С первым ударом колокольчика я вскакиваю и стремглав бросаюсь в спасительную туалетную комнату. Звонят… снова звонят. От каждого звонка у меня бегут по спине мурашки, и я вспоминаю Фаншетту, которая в дождливую погоду следит за тем, как большие капли падают из лопнувшего водосточного жёлоба, и по её спинке пробегает нервная дрожь… Увы! То речь о Фаншетте! А вот уже и Рено ведёт переговоры через запертую дверь в моё убежище.

– Клодина, девочка моя, это невозможно… Сначала я сказал, что ты ещё не возвращалась, но, уверяю тебя, положение становится критическим: Можи говорит, что я тебя прячу в подземелье, известном одному чёрту… (Я слушаю его, разглядывая себя в зеркале и против воли улыбаясь.) Все подумают, что ты боишься… (Предатель! Попал в самую точку! Я начёсываю волосы на лоб, на ощупь проверяю застёжку на юбке и отпираю дверь.)

– Могу я предстать в таком виде перед вашими гостями?

– Да, да, я тебя обожаю в чёрном.

– Чёрт побери! Вы меня обожаете в любом цвете.

– Особенно в телесном, что верно, то верно… Идём скорее!

В кабинете уже порядочно накурено, пахнет чаем и имбирём, а эта клубника, эти сандвичи с ветчиной, с печенью, с икрой… как скоро это начинает смахивать на ночной ресторан в натопленной комнате!

Я сажусь и «изображаю гостью». Муж наливает мне чаю, как последней прибывшей, а хорошенькая киприотка с невероятным именем, госпожа ван Лангендонк, подаёт сливки.

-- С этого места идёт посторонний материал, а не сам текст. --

/-- Run the optimizer over a shard (R119 steps 2 and 3): none when the clip factor is infinite (R120). -/
def updState (im : JobImage) (t : TaskRec) (step : Nat) (s : State) : Option (State × TaskFx) :=
  let u := decodeUpd t.body
  let at_ := updPlace t
  let o := decodeOpt (ptrRead at_ u.optrec 0 64 s)
  let (ns, sc) := updSums t step s
  match clipFactor o (updSquares im at_ u.tensor step s) sc with
  | none => none
  | some cl =>
    let o := o.advance
    let lr := learningRate im o.lrt step
    let w := readBf16s at_ u.master 0 u.count s
    let m := readBf16s at_ u.mom1 0 u.count s
    let v := if ptrSpace u.mom2 = 0 then List.replicate u.count 0 else readBf16s at_ u.mom2 0 u.count s
    let es := ((w.zip (m.zip v)).zip ns).zipIdx.map fun e => updElem o lr cl im.seed step (u.first + e.2) e.1.2 sc (e.1.1.1, e.1.1.2.1, e.1.1.2.2)
    let s := ptrWrite at_ u.master 0 (bf16Bytes (es.map (·.1.1))) s
    let s := ptrWrite at_ u.mom1 0 (bf16Bytes (es.map (·.1.2.1))) s
    let s := if ptrSpace u.mom2 = 0 then s else ptrWrite at_ u.mom2 0 (bf16Bytes (es.map (·.1.2.2))) s
    let s := ptrWrite at_ u.optrec 0 o.bytes s
    let s := match es.findIdx? (·.2.2) with
      | some i => logNonFinite step u.tensor (unitStack t.unit) (u.first + i) s
      | none => s
    some (s, { gauges := [(5, 5, { sat := (es.map (·.2.1)).sum, nonfin := es.countP (·.2.2) })] })

/-- Whether a step's verdict, or the poison of a reduction into any shard of the tensor, makes the U task skip (R20, R119, R128, R130, R131,
R134): a tensor is never updated in part. -/
def updSkips (im : JobImage) (t : TaskRec) (step : Nat) (s : State) : Bool :=
  (s.exec.verdicts.any fun v => v.step == step && v.done && v.skip) ||
    (updTasks im (decodeUpd t.body).tensor).any fun q => (updUses (updPlace q) (decodeUpd q.body) s).any fun b =>
      match redInto im b.1 with
      | some r => (redOf r.redid step s).pnf || (redOf r.redid step s).psat
      | none => false

/-- Keep V in the seed buffer and set the seed flag, before new factors are written (R290). -/
def keepSeed (im : JobImage) (t : TaskRec) (s : State) : State :=
  let u := decodeUpd t.body
  if ptrSpace u.seed = 0 then s
  else
    let n := weightN im u.tensor * bermRank im u.tensor
    let s := ptrWrite (updPlace t) u.seed 0 (leBytes 4 1 ++ ptrRead (updPlace t) u.bermv 0 (2 * n) s) s
    { s with exec := { s.exec with seedFlags := u.tensor :: s.exec.seedFlags.filter fun k => k != u.tensor } }

/-- Whether every other shard of a tensor in this package has been updated in a step: the U task that ends last forms the factors. -/
def lastShard (im : JobImage) (t : TaskRec) (step : Nat) (s : State) : Bool :=
  (updTasks im (decodeUpd t.body).tensor).all fun q => q.taskid == t.taskid || ((runOf q.taskid step s).map (·.st)) == some .committed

В добрый час!

Я встречаю у… Рено малознакомых людей, мельком виденных на концертах и в театре: крупных критиков и не очень крупных; одни с жёнами, другие с любовницами. Превосходно. Я настояла на том, чтобы муж не производил чистку (отвратительное слово! И то, что оно обозначает, было бы так же некрасиво.). Но, повторяю, это не мой приём.

У Можи в руке большой бокал, в котором вместо вина – кюммель; он с блеском разыгрывает заинтересованность, расспрашивая автора феминистского романа, и тот излагает тему, получившую развитие в его новой книге; интервьюируемый говорит без остановки; слушатель без остановки пьёт. Основательно набравшись, он наконец спрашивает, еле ворочая языком:

– И как называется это мощное творение?

– Я ещё ни на чём определённом не остановился.

– И правильно! Главное – не останавливаться… И он отходит на негнущихся ногах.

Из многочисленного клана иностранцев я выуживаю испанского скульптора; у него красивые лошадиные глаза, чётко очерченный рот, он сносно говорит по-французски и занимается по преимуществу живописью.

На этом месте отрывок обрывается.